2013: Nigeria passes a law banning same-sex marriage.
2012: Former Liberian president Charles Taylor is sentenced to 50 years in prison for his role in atrocities committed during the Sierra Leone Civil War.
1998: Nuclear Testing: Pakistan conducts an underground test in the Kharan Desert. It is reported to be a plutonium device with yield of 20kt TNT equivalent.
1998: The 6.5 Mw Afghanistan earthquake shook the Takhar Province of northern Afghanistan with a maximum Mercalli intensity of VII (Very strong), killing around 4,000-4,500.
1972: The Angry Brigade goes on trial over a series of 25 bombings throughout the United Kingdom.
1971: Mariner program: Mariner 9 is launched to map 70% of the surface, and to study temporal changes in the atmosphere and surface, of Mars.
1968: Charles de Gaulle reappears publicly after his flight to Baden-Baden, Germany, and dissolves the French National Assembly by a radio appeal. Immediately after, less than one million of his supporters march on the Champs-Élysées in Paris. This is the turning point of May 1968 events in France.
1967: The Nigerian Eastern Region declares independence as the Republic of Biafra, sparking a civil war.
1966: Former Congolese Prime Minister, Évariste Kimba, and several other politicians are publicly executed in Kinshasa on the orders of President Joseph Mobutu.
1963: A protest against pro-Catholic discrimination during the Buddhist crisis is held outside South Vietnam's National Assembly, the first open demonstration during the eight-year rule of Ngo Dinh Diem.
1958: Memorial Day: The remains of two unidentified American servicemen, killed in action during World War II and the Korean War respectively, are buried at the Tomb of the Unknown Soldier in Arlington National Cemetery.
1948: A dike along the flooding Columbia River breaks, obliterating Vanport, Oregon within minutes.

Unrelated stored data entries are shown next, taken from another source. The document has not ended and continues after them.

/-- The power ceiling of the board configuration, brought within its bounds, and the cap with it (R396). -/
def setCeiling (s : State) (w : Nat) : State :=
  if s.lock then { s with pwr := { s.pwr with capW := s.pwr.ceilingW } }
  else
    let v := max 1200 (min w 3600)
    let s := { s with pwr := { s.pwr with ceilingW := v, capW := v } }
    if v = w then s else ev s 0x0704 0 0x03 0 w v

/-- The boot-locked fields that the selected slot's Almanac fixes (R229, R234, R371, R374, R385, R407). -/
def lockedFields (s : State) (alm : Alm) (jtag : Bool) : State :=
  blSet s fun s => { s with
    sec := { s.sec with
      jtagEn := jtag, laserLimit := alm.laserLimit, almVendor := s.sec.vendorKey, almOwner := s.sec.ownerKey }
    thm := { s.thm with autoRestart := alm.autoRestart }
    host := { s.host with
      winOwn := (List.range 2).foldl (fun t p => tset true t p (alm.winOwn.getLsbD p)) []
      bifurcate := (List.range 2).foldl (fun t p => tset false t p (alm.bifurcate.getLsbD p)) [] } }

/-- The measurements of step 2 (R376): each register starts from zero. DEDUCED: log entries 81 and 138. -/
def measure (s : State) (slot : Nat) : State :=
  let part (k : Nat) : List Byte := Config.slotPart k (s.fw slot).cells
  -- with the module lock set, register 4 alone is open (R372)
  if s.lock then (if slot = 2 then s else extend s 4 (part 3)) else
  let s := { s with sec := { s.sec with meas := [] } }
  let s := extend (extend s 0 Config.bootRomVersion) 0 (Config.fuseState s.sec.ownerSet s.sec.rollback s.sec.jtagEn)
  if slot = 2 then extend s 2 Config.recoveryImage
  else extend (extend (extend (extend (extend s 1 (part 0)) 2 (part 1)) 3 (part 2)) 4 (part 3)) 5 (part 4)

/-- Step 2 (R362, R372, R374, R382, R384, R385): the boot ROM selects the slot, blows the fuses asked for, writes
the boot-locked fields, measures and sets the module lock. DEDUCED: log entry 80. DEDUCED: log entry 82. -/
def endStep2 (s : State) : State :=
  let sel := if s.boot.toRecovery then none else selectSlot s
  let a := sel.bind fun i => (s.fw i).alm
  let alm : Alm := a.getD {}
  let s := fuseOwner s a
  let n := if s.sec.ratify then max s.sec.rollback (a.elim s.sec.rollback (·.rollback)) else s.sec.rollback
  let slot := sel.getD 2
  let jtag := s.sec.ownerSet && a.any fun a => a.vendorOk && !a.owner.isEmpty && a.jtag
  let s := { s with
    boot := { s.boot with slot := slot, alm := alm, combo := (almCombo alm).getD 0, toRecovery := sel.isNone }
    sec := { s.sec with rollback := min n 64, ratify := false, stage := 0, written := [], updateMode := false } }
  let s := lockedFields s alm jtag
  let s := { s with thm := { s.thm with autoHeld := s.thm.autoRestart } }
  let s := measure (setCeiling s alm.ceilingW) slot
  { (writeC0Segs s) with lock := true }

/-- Step 3: the PLLs lock on the forwarded references (R331), and the base fabrics run. -/
def endStep3 (s : State) : State :=
  (List.range 4).foldl (fun s k =>
    if s.iso k then s
    else
      let s := s.setFbDie k { s.fbDie k with
        source := if k = 0 then 0 else 1, primaryOk := true, altOk := decide (k = 3) }
      setFreq { s with clk := { s.clk with pll := tset false s.clk.pll k true } } k 0 (targetFreq s k 0)) s

/-- Step 4: tests of dies, lanes, bonds and cores, and the core mapping of a cold start (R338, R355, R358). -/
def endStep4 (s : State) (r : StepReport) : State :=
  let s := tests s r.bad r.passed
  let s := (List.range 3).foldl (fun s i =>
    if (s.fbDie (i + 1)).record || s.iso (i + 1) then s else startIso s (i + 1) 4) s
  let s := if s.boot.warm then s else (List.range 16).foldl mapCores s
  let s := if s.boot.slot = 2 then s else (List.range 16).foldl (fun s j => testSc s j r.bad) s
  let s := (List.range 4).foldl (fun s k => if s.iso k then s else { s with fbReady := s.fbReady ||| BitVec.twoPow 4 k }) s
  updateDegraded (redigest s)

Fifteen people die and tens of thousands are left homeless.
1914: The new, and then the largest, Cunard ocean liner RMS Aquitania, 45,647 tons, sets sails on her maiden voyage from Liverpool, England, to New York City.
1913: The Treaty of London is signed, ending the First Balkan War; Albania becomes an independent nation.
1899: Pearl Hart, a female outlaw of the Old West, robs a stage coach 30 miles southeast of Globe, Arizona.
1883: In New York City, a stampede on the recently opened Brooklyn Bridge killed twelve people.
1876: Ottoman sultan Abdülaziz is deposed and succeeded by his nephew Murad V.
1868: Decoration Day (the predecessor of the modern "Memorial Day") is observed in the United States for the first time (by "Commander-in-chief of the Grand Army of the Republic" John A. Logan's proclamation on May 5).
1842: John Francis attempts to murder Queen Victoria as she drives down Constitution Hill in London with Prince Albert.
1834: Minister of Justice Joaquim António de Aguiar issues a law seizing "all convents, monasteries, colleges, hospices and any other houses" from the Catholic religious orders in Portugal, earning him the nickname of "The Friar-Killer".
1815: The East Indiaman Arniston is wrecked during a storm at Waenhuiskrans, near Cape Agulhas, in present-day South Africa, with the loss of 372 lives.
1431: Hundred Years' War: In Rouen, France, the 19-year-old Joan of Arc is burned at the stake by an English-dominated tribunal. The Roman Catholic Church remembers this day as the celebration of Saint Joan of Arc.
AD 70: Siege of Jerusalem: Titus and his Roman legions breach the Second Wall of Jerusalem. Jewish defenders retreat to the First Wall. The Romans build a circumvallation, cutting down all trees within fifteen kilometres.